Copy out each line containing "mpiMirrorVersion" from the entries below.

Dataset entries
════════════════════

-- ==== Sys2Proof/Laws/Holds/MpiMedia.lean ====
section
/-! SUPPORT. The operations of Machine/MpiMedia.lean carry `Dev.Holds`. -/

namespace Sys2Proof.Machine

set_option linter.unusedTactic false
set_option linter.unreachableTactic false

theorem Dev.diagRead_holds {kp : Keep} {d : Dev} (hk : d.Holds kp) (a : Act) (band pos slot : Nat) (conv : Bool) (e : ReadEnd) : (d.diagRead a band pos slot conv e).2.Holds kp := by
  unfold Dev.diagRead; repeat' (with_reducible first | assumption | lift_lets -underBinder | (intro x; refine (fun (hx : Dev.Holds kp x) => ?_) ?_; on_goal 2 => unfold x) | apply Dev.event_holds | apply Dev.bumpF_holds | apply Dev.keyEvent_holds | apply holds_ite | fail_if_no_progress (apply holds_upd <;> try rfl) | rfl | intro _ | split | dsimp +zetaDelta only)

theorem Dev.mpiTrackRead_holds {kp : Keep} {d : Dev} (hk : d.Holds kp) (c : Call) : (d.mpiTrackRead c).2.Holds kp := by
  unfold Dev.mpiTrackRead; repeat' (with_reducible first | assumption | lift_lets -underBinder | (intro x; refine (fun (hx : Dev.Holds kp x) => ?_) ?_; on_goal 2 => unfold x) | apply Dev.diagRead_holds | apply holds_ite | fail_if_no_progress (apply holds_upd <;> try rfl) | rfl | intro _ | split | dsimp +zetaDelta only)

theorem Dev.scanSlots_holds {kp : Keep}  (x0 : Nat) : ∀ {d : Dev} (hk : d.Holds kp) (c : Call) (bi : Nat) (b : BandRec) (t i : Nat) (x1 : Nat), (d.scanSlots c bi b t i x0 x1).2.Holds kp := by
  induction x0 with
  | zero =>
    intro d hk c bi b t i x1; unfold Dev.scanSlots; repeat' (with_reducible first | assumption | lift_lets -underBinder | (intro x; refine (fun (hx : Dev.Holds kp x) => ?_) ?_; on_goal 2 => unfold x) | apply ih | apply Dev.diagRead_holds | intro _ | split | dsimp +zetaDelta only)
  | succ n ih =>
    intro d hk c bi b t i x1; unfold Dev.scanSlots; repeat' (with_reducible first | assumption | lift_lets -underBinder | (intro x; refine (fun (hx : Dev.Holds kp x) => ?_) ?_; on_goal 2 => unfold x) | apply ih | apply Dev.diagRead_holds | intro _ | split | dsimp +zetaDelta only)

theorem Dev.scanTracks_holds {kp : Keep}  (x0 : Nat) : ∀ {d : Dev} (hk : d.Holds kp) (c : Call) (track i : Nat), (d.scanTracks c track i x0).2.Holds kp := by
  induction x0 with
  | zero =>
    intro d hk c track i; unfold Dev.scanTracks; repeat' (with_reducible first | assumption | lift_lets -underBinder | (intro x; refine (fun (hx : Dev.Holds kp x) => ?_) ?_; on_goal 2 => unfold x) | apply ih | apply Dev.scanSlots_holds | fail_if_no_progress (apply holds_upd <;> try rfl) | rfl | intro _ | split | dsimp +zetaDelta only)
  | succ n ih =>
    intro d hk c track i; unfold Dev.scanTracks; repeat' (with_reducible first | assumption | lift_lets -underBinder | (intro x; refine (fun (hx : Dev.Holds kp x) => ?_) ?_; on_goal 2 => unfold x) | apply ih | apply Dev.scanSlots_holds | fail_if_no_progress (apply holds_upd <;> try rfl) | rfl | intro _ | split | dsimp +zetaDelta only)

theorem Dev.mpiTrackScan_holds {kp : Keep} {d : Dev} (hk : d.Holds kp) (c : Call) : (d.mpiTrackScan c).2.Holds kp := by
  unfold Dev.mpiTrackScan; repeat' (with_reducible first | assumption | lift_lets -underBinder | (intro x; refine (fun (hx : Dev.Holds kp x) => ?_) ?_; on_goal 2 => unfold x) | apply Dev.shortJob_holds | apply Dev.scanTracks_holds | apply holds_ite | intro _ | split | dsimp +zetaDelta only)

theorem Dev.mpiReplayRead_holds {kp : Keep} {d : Dev} (hk : d.Holds kp) (c : Call) : (d.mpiReplayRead c).2.Holds kp := by
  unfold Dev.mpiReplayRead; repeat' (with_reducible first | assumption | lift_lets -underBinder | (intro x; refine (fun (hx : Dev.Holds kp x) => ?_) ?_; on_goal 2 => unfold x) | apply holds_ite | fail_if_no_progress (apply holds_upd <;> try rfl) | rfl | intro _ | split | dsimp +zetaDelta only)

theorem Dev.mpiLbaToPhys_holds {kp : Keep} {d : Dev} (hk : d.Holds kp) (c : Call) : (d.mpiLbaToPhys c).2.Holds kp := by
  unfold Dev.mpiLbaToPhys; repeat' (with_reducible first | assumption | lift_lets -underBinder | (intro x; refine (fun (hx : Dev.Holds kp x) => ?_) ?_; on_goal 2 => unfold x) | apply holds_ite | intro _ | split | dsimp +zetaDelta only)

theorem Dev.mpiDefectRead_holds {kp : Keep} {d : Dev} (hk : d.Holds kp) (c : Call) : (d.mpiDefectRead c).2.Holds kp := by
  unfold Dev.mpiDefectRead; repeat' (with_reducible first | assumption | lift_lets -underBinder | (intro x; refine (fun (hx : Dev.Holds kp x) => ?_) ?_; on_goal 2 => unfold x) | apply holds_ite | fail_if_no_progress (apply holds_upd <;> try rfl) | rfl | intro _ | split | dsimp +zetaDelta only)

theorem Dev.mpiDefectPend_holds {kp : Keep} {d : Dev} (hk : d.Holds kp) (c : Call) : (d.mpiDefectPend c).2.Holds kp := by
  unfold Dev.mpiDefectPend; repeat' (with_reducible first | assumption | lift_lets -underBinder | (intro x; refine (fun (hx : Dev.Holds kp x) => ?_) ?_; on_goal 2 => unfold x) | apply Dev.pendSlip_holds | apply holds_ite | fail_if_no_progress (apply holds_upd <;> try rfl) | rfl | intro _ | split | dsimp +zetaDelta only)

theorem Dev.mpiHeadFail_holds {kp : Keep} {d : Dev} (hk : d.Holds kp) (c : Call) : (d.mpiHeadFail c).2.Holds kp := by
  unfold Dev.mpiHeadFail; repeat' (with_reducible first | assumption | apply Dev.shortJob_holds | apply Dev.headFailing_holds | apply holds_ite | intro _ | split)

theorem Dev.mpiReconRead_holds {kp : Keep} {d : Dev} (hk : d.Holds kp) (c : Call) : (d.mpiReconRead c).2.Holds kp := by
  unfold Dev.mpiReconRead; repeat' (with_reducible first | assumption | lift_lets -underBinder | (intro x; refine (fun (hx : Dev.Holds kp x) => ?_) ?_; on_goal 2 => unfold x) | apply Dev.bumpF_holds | apply Dev.reconFailed_holds | apply holds_ite | fail_if_no_progress (apply holds_upd <;> try rfl) | rfl | intro _ | split | dsimp +zetaDelta only)

theorem Dev.mpiHatbandRead_holds {kp : Keep} {d : Dev} (hk : d.Holds kp) (c : Call) : (d.mpiHatbandRead c).2.Holds kp := by
  unfold Dev.mpiHatbandRead; repeat' (with_reducible first | assumption | lift_lets -underBinder | (intro x; refine (fun (hx : Dev.Holds kp x) => ?_) ?_; on_goal 2 => unfold x) | apply holds_ite | intro _ | split | dsimp +zetaDelta only)

theorem Dev.mpiHatbandClear_holds {kp : Keep} {d : Dev} (hk : d.Holds kp) (c : Call) : (d.mpiHatbandClear c).2.Holds kp := by
  unfold Dev.mpiHatbandClear; repeat' (with_reducible first | assumption | apply Dev.clearHatband_holds | apply holds_ite | intro _ | split)

theorem Dev.archive_holds {kp : Keep} {d : Dev} (hk : d.Holds kp) (hc : kp.cells = none) (o : MpiObs) : (d.archive o).2.Holds kp := by
  unfold Dev.archive; repeat' (with_reducible first | assumption | lift_lets -underBinder | (intro x; refine (fun (hx : Dev.Holds kp x) => ?_) ?_; on_goal 2 => unfold x) | apply Dev.freezeRecs_holds | apply Dev.countJob_holds | apply Dev.writeSpace_holds | fail_if_no_progress (apply holds_upd <;> try rfl) | rfl | intro _ | dsimp +zetaDelta only)

theorem Dev.foreseeJob_holds {kp : Keep} {d : Dev} (hk : d.Holds kp) (n status : Nat) (result : List Word) : (d.foreseeJob n status result).Holds kp := by
  unfold Dev.foreseeJob; repeat' (with_reducible first | assumption | lift_lets -underBinder | refine Dev.onMpi_holds ?_ rfl | refine Dev.onMpi_sent ?_ rfl | apply holds_ite | fail_if_no_progress (apply holds_upd <;> try rfl) | rfl | intro _ | split)

theorem Dev.mpiHatbandArchive_holds {kp : Keep} {d : Dev} (hk : d.Holds kp) (hc : kp.cells = none) (c : Call) : (d.mpiHatbandArchive c).2.Holds kp := by
  unfold Dev.mpiHatbandArchive; repeat' (with_reducible first | assumption | lift_lets -underBinder | (intro x; refine (fun (hx : Dev.Holds kp x) => ?_) ?_; on_goal 2 => unfold x) | apply Dev.startJob_holds | apply Dev.archive_holds | apply Dev.foreseeJob_holds | intro _ | dsimp +zetaDelta only)

theorem Dev.readList_holds {kp : Keep}  (x0 : List Nat) : ∀ {d : Dev} (hk : d.Holds kp) (who : Requester) (o : FabricObs), (d.readList who o x0).2.Holds kp := by
  induction x0 with
  | nil =>
    intro d hk who o; unfold Dev.readList; repeat' (with_reducible first | assumption | lift_lets -underBinder | (intro x; refine (fun (hx : Dev.Holds kp x) => ?_) ?_; on_goal 2 => unfold x) | apply ih | apply Dev.fabricRead_holds | intro _ | split | dsimp +zetaDelta only)
  | cons y ys ih =>
    intro d hk who o; unfold Dev.readList; repeat' (with_reducible first | assumption | lift_lets -underBinder | (intro x; refine (fun (hx : Dev.Holds kp x) => ?_) ?_; on_goal 2 => unfold x) | apply ih | apply Dev.fabricRead_holds | intro _ | split | dsimp +zetaDelta only)

theorem Dev.mpiCounters_holds {kp : Keep} {d : Dev} (hk : d.Holds kp) (c : Call) : (d.mpiCounters c).2.Holds kp := by
  unfold Dev.mpiCounters; repeat' (with_reducible first | assumption | lift_lets -underBinder | (intro x; refine (fun (hx : Dev.Holds kp x) => ?_) ?_; on_goal 2 => unfold x) | apply Dev.readList_holds | fail_if_no_progress (apply holds_upd <;> try rfl) | rfl | intro _ | split | dsimp +zetaDelta only)

theorem Dev.mpiHeadHealth_holds {kp : Keep} {d : Dev} (hk : d.Holds kp) (c : Call) : (d.mpiHeadHealth c).2.Holds kp := by
  unfold Dev.mpiHeadHealth; repeat' (with_reducible first | assumption | apply holds_ite | intro _ | split)

theorem Dev.mpiFeltLog_holds {kp : Keep} {d : Dev} (hk : d.Holds kp) (c : Call) : (d.mpiFeltLog c).2.Holds kp := by
  unfold Dev.mpiFeltLog; repeat' (with_reducible first | assumption | lift_lets -underBinder | (intro x; refine (fun (hx : Dev.Holds kp x) => ?_) ?_; on_goal 2 => unfold x) | apply holds_ite | intro _ | split | dsimp +zetaDelta only)

theorem Dev.mpiVaultInfo_holds {kp : Keep} {d : Dev} (hk : d.Holds kp) (w1_0 : Call) : (d.mpiVaultInfo w1_0).2.Holds kp := by
  unfold Dev.mpiVaultInfo; repeat' (with_reducible first | assumption)

theorem Dev.mpiOptionWrite_holds {kp : Keep} {d : Dev} (hk : d.Holds kp) (c : Call) : (d.mpiOptionWrite c).2.Holds kp := by
  unfold Dev.mpiOptionWrite; repeat' (with_reducible first | assumption | lift_lets -underBinder | (intro x; refine (fun (hx : Dev.Holds kp x) => ?_) ?_; on_goal 2 => unfold x) | apply Dev.optionWrite_holds | apply holds_ite | intro _ | split | dsimp +zetaDelta only)

theorem Dev.mpiSlotInfo_holds {kp : Keep} {d : Dev} (hk : d.Holds kp) (c : Call) : (d.mpiSlotInfo c).2.Holds kp := by
  unfold Dev.mpiSlotInfo; repeat' (with_reducible first | assumption)

theorem Dev.mpiFwDownload_holds {kp : Keep} {d : Dev} (hk : d.Holds kp) (c : Call) : (d.mpiFwDownload c).2.Holds kp := by
  unfold Dev.mpiFwDownload; repeat' (with_reducible first | assumption | lift_lets -underBinder | (intro x; refine (fun (hx : Dev.Holds kp x) => ?_) ?_; on_goal 2 => unfold x) | refine Dev.onMpi_holds ?_ rfl | refine Dev.onMpi_sent ?_ rfl | apply holds_ite | fail_if_no_progress (apply holds_upd <;> try rfl) | rfl | intro _ | split | dsimp +zetaDelta only)

theorem Dev.fwCommitted_holds {kp : Keep} {d : Dev} (hk : d.Holds kp) (job slot ca : Nat) (h : ImageHeader) : (d.fwCommitted job slot ca h).Holds kp := by
  unfold Dev.fwCommitted; repeat' (with_reducible first | assumption | lift_lets -underBinder | apply Dev.startActivation_holds | apply Dev.semBegin_holds | refine Dev.onMpi_holds ?_ rfl | refine Dev.onMpi_sent ?_ rfl | apply Dev.endJobNo_holds | apply Dev.fwDone_holds | apply Dev.setPendingFw_holds | apply holds_ite | fail_if_no_progress (apply holds_upd <;> try rfl) | rfl | intro _ | split)

theorem Dev.mpiFwCommit_holds {kp : Keep} {d : Dev} (hk : d.Holds kp) (hf : kp.flash = none) (c : Call) :
    (d.mpiFwCommit c).2.Holds kp := by
  unfold Dev.mpiFwCommit
  dsimp only
  split
  · exact hk
  · split
    · exact hk
    · split
      · exact hk
      · have hs := Dev.startJob_holds hk c.p.op (c.num Ty.slot)
        generalize d.startJob c.p.op (c.num Ty.slot) = s at hs ⊢
        split
        · have h := Dev.slotFault_holds hs true c.o.sig (c.num Ty.slot)
          generalize s.2.slotFault true c.o.sig (c.num Ty.slot) = r at h ⊢
          split
          · exact Dev.fwCommitted_holds h _ _ _ _
          · exact Dev.endJobNo_holds h _ _ _ _
        · generalize (if c.num Ty.value = 3 then s.2.commitImage s.2.mpi.fw (c.num Ty.slot) else imageOfPieces s.2.mpi.fw) = img
          cases img with
          | none => exact Dev.endJobNo_holds hs _ _ _ _
          | some bs =>
            dsimp only
            split
            · exact Dev.endJobNo_holds hs _ _ _ _
            · split
              · exact Dev.endJobNo_holds hs _ _ _ _
              · split
                · exact Dev.fwCommitted_holds hs _ _ _ _
                · have h1 := Dev.onMpi_holds (g := fun m => { m with fw := [] }) (Dev.storeImage_holds hs hf true (c.num Ty.slot)
                    (bs.take (256 + (ImageHeader.ofBytes bs).clen)) c.o.store) rfl
                  exact holds_ite (Dev.fwCommitted_holds h1 _ _ _ _) h1

theorem Dev.mpiFullerJob_holds {kp : Keep} {d : Dev} (hk : d.Holds kp) (hc : kp.cells = none) (c : Call) : (d.mpiFullerJob c).2.Holds kp := by
  unfold Dev.mpiFullerJob; repeat' (with_reducible first | assumption | lift_lets -underBinder | (intro x; refine (fun (hx : Dev.Holds kp x) => ?_) ?_; on_goal 2 => unfold x) | apply Dev.shortJob_holds | apply Dev.readDram_holds | apply Dev.countJob_holds | apply Dev.writeSpace_holds | apply holds_ite | fail_if_no_progress (apply holds_upd <;> try rfl) | rfl | intro _ | split | dsimp +zetaDelta only)

theorem Dev.mpiMirrorVersion_holds {kp : Keep} {d : Dev} (hk : d.Holds kp) (w1_0 : Call) : (d.mpiMirrorVersion w1_0).2.Holds kp := by
  unfold Dev.mpiMirrorVersion; repeat' (with_reducible first | assumption | lift_lets -underBinder | (intro x; refine (fun (hx : Dev.Holds kp x) => ?_) ?_; on_goal 2 => unfold x) | intro _ | dsimp +zetaDelta only)

theorem Dev.mpiHandoverReq_holds {kp : Keep} {d : Dev} (hk : d.Holds kp) (c : Call) : (d.mpiHandoverReq c).2.Holds kp := by
  unfold Dev.mpiHandoverReq; repeat' (with_reducible first | assumption | refine holds_foldl (fun _ _ _ => ?_) _ ?_ | refine holds_foldl_snd (fun _ _ _ => ?_) _ ?_ | apply Dev.handover_holds | intro _)

theorem Dev.mpiHandoverDone_holds {kp : Keep} {d : Dev} (hk : d.Holds kp) (w1_0 : Call) : (d.mpiHandoverDone w1_0).2.Holds kp := by
  unfold Dev.mpiHandoverDone; repeat' (with_reducible first | assumption)

theorem Dev.mpiHeartbeat_holds {kp : Keep} {d : Dev} (hk : d.Holds kp) (w1_0 : Call) : (d.mpiHeartbeat w1_0).2.Holds kp := by
  unfold Dev.mpiHeartbeat; repeat' (with_reducible first | assumption | intro _)

end Sys2Proof.Machine
end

════════════════════

**SOLUTION TO THIS PROBLEM:**
theorem Dev.mpiMirrorVersion_holds {kp : Keep} {d : Dev} (hk : d.Holds kp) (w1_0 : Call) : (d.mpiMirrorVersion w1_0).2.Holds kp := by
  unfold Dev.mpiMirrorVersion; repeat' (with_reducible first | assumption | lift_lets -underBinder | (intro x; refine (fun (hx : Dev.Holds kp x) => ?_) ?_; on_goal 2 => unfold x) | intro _ | dsimp +zetaDelta only)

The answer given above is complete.